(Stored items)
■ ■ ■ ■ ■
/-- A part sending the reply to an addressed Restart. -/
def leaving : State := { fresh with op := .run, link := { fresh.link with tx := some ⟨[0xF5], true⟩ } }

theorem witness_Restart :
    leaving.link.tx = some ⟨[0xF5], true⟩ ∧ fresh.link.tx = none ∧ fresh.link.queue = [] ∧ Ready 0 fresh := by
  decide +kernel

/-- R113: a house sample activates an ARMED cue that is due, and the cue takes no ramp step there (R117). -/
theorem test_house_sample_activates_a_due_cue :
    ((cueStage armed).cues[6]).ramping?.map (·.2) = some 0 ∧
    (cueStage armed).routes[0] = [⟨4, 0, some ⟨0, 100, false⟩⟩] := by decide +kernel

/-- A part with a cue ACTIVE on lane 0 at step k of 3. -/
def ramping (k : Nat) : State := { fresh with
  routes := fresh.routes.set 0 [⟨4, rampGain 0 100 k 3, some ⟨0, 100, false⟩⟩],
  cues := fresh.cues.set 6 (.active ⟨0, 2, 0, 3, [(4, 100)]⟩ k 0 0) }

theorem witness_HouseSampleRamp :
    RouteLaw (ramping 0) ∧ RouteLaw (ramping 2) ∧
    (ramping 2).cues[6] = .active ⟨0, 2, 0, 3, [(4, 100)]⟩ 2 0 0 ∧ (ramping 2).cueTaken[0] = false ∧
    RouteLaw armed ∧ (armed.cues[6]).isArmed = true ∧ (∀ i : Fin 32, (ramping 2).cues[i].rampLane? ≠ some 1) ∧
    (ramping 2).cues[5].isArmed = false ∧ (ramping 2).cues[5].rampLane? = none :=
  ⟨by decide +kernel, by decide +kernel, by decide +kernel, by decide +kernel, by decide +kernel, by decide +kernel,
    by decide +kernel, by decide +kernel, by decide +kernel⟩

theorem witness_HouseSampleSignalPath : RouteLaw fresh := by decide +kernel

/-- A part in an operating state with every line fader at one place. -/
def lined (op : OpState) (f : Fader) : State :=
  { fresh with op := op, lines := Vector.replicate 64 { Line.atReset with fader := f } }

theorem witness_HouseSampleRunControl :
    (∀ n : Fin 64, (houseSample (lined .starting ⟨.opening, 63⟩)).lines[n].fader.state = .opened) ∧
    (houseSample (lined .starting ⟨.opening, 62⟩)).lines[(0 : Fin 64)].fader.state ≠ .opened ∧
    (∀ n : Fin 64, (houseSample (lined .stopping ⟨.closing, 1⟩)).lines[n].fader.state = .shut) ∧
    (houseSample (lined .stopping ⟨.closing, 2⟩)).lines[(0 : Fin 64)].fader.state ≠ .shut := by
  simp only [houseSample_line_fader]; simp [lined, Fader.step]

/-- In CONFIG run control makes no test (R149). -/
theorem config_stays {s : State} (h : s.op = .config) : (houseSample s).op = .config := by
  simp [houseSample, signalPath, runTest, h]

theorem witness_ConfigIsSilent : LineLaw fresh ∧ FaderLaw fresh ∧ (houseSample fresh).op = .config :=
  ⟨by decide +kernel, by decide +kernel, config_stays rfl⟩

theorem witness_GoReachesRun :
    Ready 0 fresh ∧ LineLaw fresh ∧ FaderLaw fresh ∧ fresh.op = .config ∧ fresh.lines[0].mute = false ∧
    ∃ u : Nat → State, u 0 = after (.go 0) fresh ∧ ∀ j, exec .houseSample (u j) = .next (u (j + 1)) :=
  ⟨by decide +kernel, by decide +kernel, by decide +kernel, rfl, rfl,
    fun j => j.rec (after (.go 0) fresh) fun _ s => endSample s, rfl, fun _ => rfl⟩

/-- The part `qualifying` with its candidate's last edge `d` periods ago. -/
def lastEdge (d : Nat) : State :=
  { qualifying with hcu := { qualifying.hcu with
      goodCount := 3, candidateWatch := some ⟨some (1000 - d), 1000 - d⟩, now := 1000 } }

theorem witness_CandidateWatch :
    (qualifying.hcu.regime ≠ .following ∧ qualifying.hcu.candidate = some .wordclock ∧
      qualifying.hcu.candidateWatch = some ⟨some 488, 488⟩) ∧
    fresh.hcu.candidate ≠ some .wordclock ∧
    (after (.clockSource 0 1) fresh).hcu.candidateWatch = some ⟨none, 0⟩ ∧
    (after .wordclockEdge (lastEdge 510)).hcu.goodCount = 4 ∧ (after .wordclockEdge (lastEdge 515)).hcu.goodCount = 0 ∧
    (after .wordclockEdge qualifying).hcu.goodCount = 0 ∧
    ({ qualifying.hcu with now := 1512 } : Hcu).now = 488 + 2 * qualifying.hcu.rate.nominal ∧
    (referenceEdge (.port 0) { lastEdge 510 with hcu := { (lastEdge 510).hcu with
      candidate := some (.port 0) } }).hcu.goodCount = 4 := by decide +kernel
■ ■ ■ ■ ■
### [Exercise instructions]
Using the same words as the original, repeat the records above.

### [Final answer]
/-- A part sending the reply to an addressed Restart. -/
def leaving : State := { fresh with op := .run, link := { fresh.link with tx := some ⟨[0xF5], true⟩ } }

theorem witness_Restart :
    leaving.link.tx = some ⟨[0xF5], true⟩ ∧ fresh.link.tx = none ∧ fresh.link.queue = [] ∧ Ready 0 fresh := by
  decide +kernel

/-- R113: a house sample activates an ARMED cue that is due, and the cue takes no ramp step there (R117). -/
theorem test_house_sample_activates_a_due_cue :
    ((cueStage armed).cues[6]).ramping?.map (·.2) = some 0 ∧
    (cueStage armed).routes[0] = [⟨4, 0, some ⟨0, 100, false⟩⟩] := by decide +kernel

/-- A part with a cue ACTIVE on lane 0 at step k of 3. -/
def ramping (k : Nat) : State := { fresh with
  routes := fresh.routes.set 0 [⟨4, rampGain 0 100 k 3, some ⟨0, 100, false⟩⟩],
  cues := fresh.cues.set 6 (.active ⟨0, 2, 0, 3, [(4, 100)]⟩ k 0 0) }

theorem witness_HouseSampleRamp :
    RouteLaw (ramping 0) ∧ RouteLaw (ramping 2) ∧
    (ramping 2).cues[6] = .active ⟨0, 2, 0, 3, [(4, 100)]⟩ 2 0 0 ∧ (ramping 2).cueTaken[0] = false ∧
    RouteLaw armed ∧ (armed.cues[6]).isArmed = true ∧ (∀ i : Fin 32, (ramping 2).cues[i].rampLane? ≠ some 1) ∧
    (ramping 2).cues[5].isArmed = false ∧ (ramping 2).cues[5].rampLane? = none :=
  ⟨by decide +kernel, by decide +kernel, by decide +kernel, by decide +kernel, by decide +kernel, by decide +kernel,
    by decide +kernel, by decide +kernel, by decide +kernel⟩

theorem witness_HouseSampleSignalPath : RouteLaw fresh := by decide +kernel

/-- A part in an operating state with every line fader at one place. -/
def lined (op : OpState) (f : Fader) : State :=
  { fresh with op := op, lines := Vector.replicate 64 { Line.atReset with fader := f } }

theorem witness_HouseSampleRunControl :
    (∀ n : Fin 64, (houseSample (lined .starting ⟨.opening, 63⟩)).lines[n].fader.state = .opened) ∧
    (houseSample (lined .starting ⟨.opening, 62⟩)).lines[(0 : Fin 64)].fader.state ≠ .opened ∧
    (∀ n : Fin 64, (houseSample (lined .stopping ⟨.closing, 1⟩)).lines[n].fader.state = .shut) ∧
    (houseSample (lined .stopping ⟨.closing, 2⟩)).lines[(0 : Fin 64)].fader.state ≠ .shut := by
  simp only [houseSample_line_fader]; simp [lined, Fader.step]

/-- In CONFIG run control makes no test (R149). -/
theorem config_stays {s : State} (h : s.op = .config) : (houseSample s).op = .config := by
  simp [houseSample, signalPath, runTest, h]

theorem witness_ConfigIsSilent : LineLaw fresh ∧ FaderLaw fresh ∧ (houseSample fresh).op = .config :=
  ⟨by decide +kernel, by decide +kernel, config_stays rfl⟩

theorem witness_GoReachesRun :
    Ready 0 fresh ∧ LineLaw fresh ∧ FaderLaw fresh ∧ fresh.op = .config ∧ fresh.lines[0].mute = false ∧
    ∃ u : Nat → State, u 0 = after (.go 0) fresh ∧ ∀ j, exec .houseSample (u j) = .next (u (j + 1)) :=
  ⟨by decide +kernel, by decide +kernel, by decide +kernel, rfl, rfl,
    fun j => j.rec (after (.go 0) fresh) fun _ s => endSample s, rfl, fun _ => rfl⟩

/-- The part `qualifying` with its candidate's last edge `d` periods ago. -/
def lastEdge (d : Nat) : State :=
  { qualifying with hcu := { qualifying.hcu with
      goodCount := 3, candidateWatch := some ⟨some (1000 - d), 1000 - d⟩, now := 1000 } }

theorem witness_CandidateWatch :
    (qualifying.hcu.regime ≠ .following ∧ qualifying.hcu.candidate = some .wordclock ∧
      qualifying.hcu.candidateWatch = some ⟨some 488, 488⟩) ∧
    fresh.hcu.candidate ≠ some .wordclock ∧
    (after (.clockSource 0 1) fresh).hcu.candidateWatch = some ⟨none, 0⟩ ∧
    (after .wordclockEdge (lastEdge 510)).hcu.goodCount = 4 ∧ (after .wordclockEdge (lastEdge 515)).hcu.goodCount = 0 ∧
    (after .wordclockEdge qualifying).hcu.goodCount = 0 ∧
    ({ qualifying.hcu with now := 1512 } : Hcu).now = 488 + 2 * qualifying.hcu.rate.nominal ∧
    (referenceEdge (.port 0) { lastEdge 510 with hcu := { (lastEdge 510).hcu with
      candidate := some (.port 0) } }).hcu.goodCount = 4 := by decide +kernel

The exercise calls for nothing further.